-- Ce sont de mauvaises nouvelles, dit Hector. La pauvre femme est condamnée.

Maud rentrait, on la questionna.

-- Oui, c'est sa mère, elle est au plus mal; une voisine est venue chercher Etiennette.

Oh ! s'écria Jeanne de Chantel... sa mère ! Mais c'est horrible, au milieu d'un bal !... Et cette pauvre jeune fille s'en va toute seule... Si nous allions avec elle ?

-- Etiennette n'est pas seule à soigner sa mère, répondit Maud. Il y a une domestique, une soeur de charité et cette voisine, précisément, qui est venue la chercher... Nous ne servirions à rien. Elle n'a même pas voulu de M. Paul Le Tessier.

Julien de Suberceaux reparaissait avec Jacqueline, un flot de rubans à la boutonnière, frappant la peau, fouettant les grelots du tambourin. L'orchestre attaqua la valse d'une opérette à la mode.
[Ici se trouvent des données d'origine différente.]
-- ==== Sys2Proof/Machine/Tree.lean ====
section
/-! DEFINITION. A channel as a parent: fragments and packets of its children (R176 to R182, R186, R197), the packets it
sends at its deadlines (R195, R180), late blocks (R195, R205), acknowledgements and control fragments (R179, R199). -/

namespace Sys2Proof.Machine

/-! ### Children -/

/-- The child with an address. -/
def Tree.child (t : Tree) (a : Word) : Option Child := t.children.find? (fun x => x.addr == a)

/-- Change a child. -/
def Tree.mapChild (t : Tree) (a : Word) (f : Child → Child) : Tree :=
  { t with children := t.children.map (fun x => if x.addr == a then f x else x) }

/-- Change a child of a channel. -/
def Chan.onChild (c : Chan) (a : Word) (f : Child → Child) : Chan := c.onTree (fun t => t.mapChild a f)

/-- Add a child, in place of one with the same address. -/
def Tree.putChild (t : Tree) (x : Child) : Tree :=
  { t with children := t.children.filter (fun y => y.addr != x.addr) ++ [x] }

/-- The channel's own identifier. -/
def Chan.id (c : Chan) : Nat := c.b.num K.channelId

/-- The channel is a member of the tree (R391). -/
def Chan.member (c : Chan) : Bool := c.b.num K.bringupState == 8 || c.b.num K.bringupState == 9

/-- The leaf identifier of a child. -/
def Child.leafId (x : Child) : Nat := x.addr.toNat % 2 ^ 18

/-! ### Requests of the channel's own (R77) -/

/-- Send the head of a chain. -/
def Chan.sendOp (c : Chan) (r : Remote) : Chan :=
  match r.ops with
  | [] => c
  | o :: _ =>
    let seq := c.b.nextSeq
    let r1 := { r with seq := seq, txn := if o.op = opTxnOpen then seq else r.txn }
    { c with b := c.b.request r.dst o.op (if o.inTxn then r1.txn else 0) o.items o.body, rem := c.rem ++ [r1] }

/-- Start a chain of requests. -/
def Chan.remote (c : Chan) (dst : Word) (purpose : Purpose) (ops : List ROp) : Chan :=
  c.sendOp { dst := dst, ops := ops, seq := 0, txn := 0, got := [], purpose := purpose, writes := [], apply := 0 }

/-- A response comes for the chain's head: the next request goes out, or the chain ends and is returned with the
response. -/
def Chan.remoteNext (c : Chan) (r : Resp) : Chan × Option (Remote × Resp) :=
  match c.rem.find? (fun x => x.dst == r.peer && x.seq == r.seq.toNat) with
  | none => (c, none)
  | some x =>
    let c1 := { c with rem := c.rem.filter (fun y => !(y.dst == x.dst && y.seq == x.seq)) }
    let x1 := { x with got := x.got ++ (r.items.map (·.data)).flatten, ops := x.ops.drop 1 }
    if r.status ≠ 0 ∨ x1.ops.isEmpty = true then (c1, some (x1, r)) else (c1.sendOp x1, none)

/-- An item that names an object. -/
def keyItem (key : Nat) (type : Nat) (data : List Byte) : Item :=
  { index := BitVec.ofNat 16 (key / 256), sub := BitVec.ofNat 8 key, type := BitVec.ofNat 8 type,
    length := BitVec.ofNat 16 data.length, status := 0, target := 0, data := data }

/-- A request outside a transaction. -/
def rPlain (op : Nat) (items : List Item) : ROp := { op := op, inTxn := false, items := items, body := [] }

/-- A write of a leaf's object with its type. -/
def leafItem (key : Nat) (v : Val) : Item := keyItem key (typeOf true key) (valData (typeOf true key) v)

/-- A whole transaction (R87): open, stage each group of items, commit for frame `a`. -/
def txnOps (groups : List (List Item)) (a : Nat) : List ROp :=
  rPlain opTxnOpen [] :: groups.map (fun g => { op := opTxnStage, inTxn := true, items := g, body := [] }) ++
    [{ op := opTxnCommit, inTxn := true, items := [], body := natLe 8 a }]

/-- A transaction of the channel on a leaf (R87): its writes for apply frame `a`. -/
def Chan.remoteTxn (c : Chan) (dst : Word) (purpose : Purpose) (ws : List Wr) (a : Nat) : Chan :=
  c.sendOp { dst := dst, ops := txnOps [ws.map (fun w => leafItem w.1 w.2)] a, seq := 0, txn := 0, got := [],
             purpose := purpose, writes := ws, apply := a }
A la suit de Julien et de Jacqueline, les premiers couples choisis se mirent à tourbillonner. Comme Julien passait près d'elle, Maud se leva, le retint. Elle dit à demi-voix, mais de façon à être entendue de Maxime:

-- Ne nous donnez pas d'accessoires; nous ne voulons pas danser, M. de Chantel et moi.

Plus bas, de cette voix inarticulée, lèvres immobiles, dont ils usaient pour se parler devant le monde, malgré le monde, elle ajouta:

-- La mère d'Etiennette se meurt. Impossible chez elle. J'irai rue de la Baume demain matin: il faut que je te voie.

Des yeux, Julien acquiesça. Maud se rassit près de Maxime qui lui jeta un regard de remerciement pour lui avoir sacrifié le plaisir du bal.